Activity:
Could you print exactly the lines of the listing below, starting at the line that has "R66, R193), and" and ending at the line that has "(R182, R209). -/", and only those lines?

_ _ _

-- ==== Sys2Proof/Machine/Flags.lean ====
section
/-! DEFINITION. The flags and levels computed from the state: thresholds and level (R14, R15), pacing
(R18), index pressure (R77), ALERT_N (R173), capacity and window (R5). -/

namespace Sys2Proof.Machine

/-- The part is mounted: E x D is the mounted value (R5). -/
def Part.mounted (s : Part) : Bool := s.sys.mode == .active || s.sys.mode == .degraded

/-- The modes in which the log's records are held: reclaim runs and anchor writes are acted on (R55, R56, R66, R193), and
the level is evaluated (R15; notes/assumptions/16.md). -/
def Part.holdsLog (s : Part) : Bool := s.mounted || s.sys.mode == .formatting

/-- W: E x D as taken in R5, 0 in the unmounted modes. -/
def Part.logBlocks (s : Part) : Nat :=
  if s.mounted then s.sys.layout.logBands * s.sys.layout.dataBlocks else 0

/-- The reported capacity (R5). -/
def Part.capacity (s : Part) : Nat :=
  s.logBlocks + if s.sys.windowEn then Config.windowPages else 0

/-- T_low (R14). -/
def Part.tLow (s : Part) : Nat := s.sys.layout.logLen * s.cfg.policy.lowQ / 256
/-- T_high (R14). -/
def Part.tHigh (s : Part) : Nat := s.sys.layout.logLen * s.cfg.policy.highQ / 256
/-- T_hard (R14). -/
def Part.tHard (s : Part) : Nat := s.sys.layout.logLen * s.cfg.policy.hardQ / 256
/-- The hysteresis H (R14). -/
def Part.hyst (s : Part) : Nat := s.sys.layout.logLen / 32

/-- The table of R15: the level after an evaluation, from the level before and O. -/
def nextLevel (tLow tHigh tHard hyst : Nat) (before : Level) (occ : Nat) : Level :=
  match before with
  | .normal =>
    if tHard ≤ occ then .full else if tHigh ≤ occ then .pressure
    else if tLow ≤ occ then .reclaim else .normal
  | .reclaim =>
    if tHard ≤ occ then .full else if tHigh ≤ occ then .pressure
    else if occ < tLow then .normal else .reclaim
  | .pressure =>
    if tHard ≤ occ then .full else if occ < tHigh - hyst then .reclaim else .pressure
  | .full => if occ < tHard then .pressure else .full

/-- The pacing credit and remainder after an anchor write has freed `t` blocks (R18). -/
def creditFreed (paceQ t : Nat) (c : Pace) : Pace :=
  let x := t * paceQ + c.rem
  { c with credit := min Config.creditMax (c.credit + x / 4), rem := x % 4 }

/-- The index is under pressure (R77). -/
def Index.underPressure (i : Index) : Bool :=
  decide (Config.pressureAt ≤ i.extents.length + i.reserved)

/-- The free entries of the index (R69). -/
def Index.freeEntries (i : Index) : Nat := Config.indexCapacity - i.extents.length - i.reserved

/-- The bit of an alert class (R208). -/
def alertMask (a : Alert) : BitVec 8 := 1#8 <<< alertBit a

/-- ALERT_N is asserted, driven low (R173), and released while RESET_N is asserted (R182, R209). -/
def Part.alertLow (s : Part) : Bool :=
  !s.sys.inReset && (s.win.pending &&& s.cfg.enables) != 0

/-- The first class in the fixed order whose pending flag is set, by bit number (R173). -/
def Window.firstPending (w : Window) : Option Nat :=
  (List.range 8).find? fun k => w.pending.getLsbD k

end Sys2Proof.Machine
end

_ _ _

Expected answer:
/-- The modes in which the log's records are held: reclaim runs and anchor writes are acted on (R55, R56, R66, R193), and
the level is evaluated (R15; notes/assumptions/16.md). -/
def Part.holdsLog (s : Part) : Bool := s.mounted || s.sys.mode == .formatting

/-- W: E x D as taken in R5, 0 in the unmounted modes. -/
def Part.logBlocks (s : Part) : Nat :=
  if s.mounted then s.sys.layout.logBands * s.sys.layout.dataBlocks else 0

/-- The reported capacity (R5). -/
def Part.capacity (s : Part) : Nat :=
  s.logBlocks + if s.sys.windowEn then Config.windowPages else 0

/-- T_low (R14). -/
def Part.tLow (s : Part) : Nat := s.sys.layout.logLen * s.cfg.policy.lowQ / 256
/-- T_high (R14). -/
def Part.tHigh (s : Part) : Nat := s.sys.layout.logLen * s.cfg.policy.highQ / 256
/-- T_hard (R14). -/
def Part.tHard (s : Part) : Nat := s.sys.layout.logLen * s.cfg.policy.hardQ / 256
/-- The hysteresis H (R14). -/
def Part.hyst (s : Part) : Nat := s.sys.layout.logLen / 32

/-- The table of R15: the level after an evaluation, from the level before and O. -/
def nextLevel (tLow tHigh tHard hyst : Nat) (before : Level) (occ : Nat) : Level :=
  match before with
  | .normal =>
    if tHard ≤ occ then .full else if tHigh ≤ occ then .pressure
    else if tLow ≤ occ then .reclaim else .normal
  | .reclaim =>
    if tHard ≤ occ then .full else if tHigh ≤ occ then .pressure
    else if occ < tLow then .normal else .reclaim
  | .pressure =>
    if tHard ≤ occ then .full else if occ < tHigh - hyst then .reclaim else .pressure
  | .full => if occ < tHard then .pressure else .full

/-- The pacing credit and remainder after an anchor write has freed `t` blocks (R18). -/
def creditFreed (paceQ t : Nat) (c : Pace) : Pace :=
  let x := t * paceQ + c.rem
  { c with credit := min Config.creditMax (c.credit + x / 4), rem := x % 4 }

/-- The index is under pressure (R77). -/
def Index.underPressure (i : Index) : Bool :=
  decide (Config.pressureAt ≤ i.extents.length + i.reserved)

/-- The free entries of the index (R69). -/
def Index.freeEntries (i : Index) : Nat := Config.indexCapacity - i.extents.length - i.reserved

/-- The bit of an alert class (R208). -/
def alertMask (a : Alert) : BitVec 8 := 1#8 <<< alertBit a

/-- ALERT_N is asserted, driven low (R173), and released while RESET_N is asserted (R182, R209). -/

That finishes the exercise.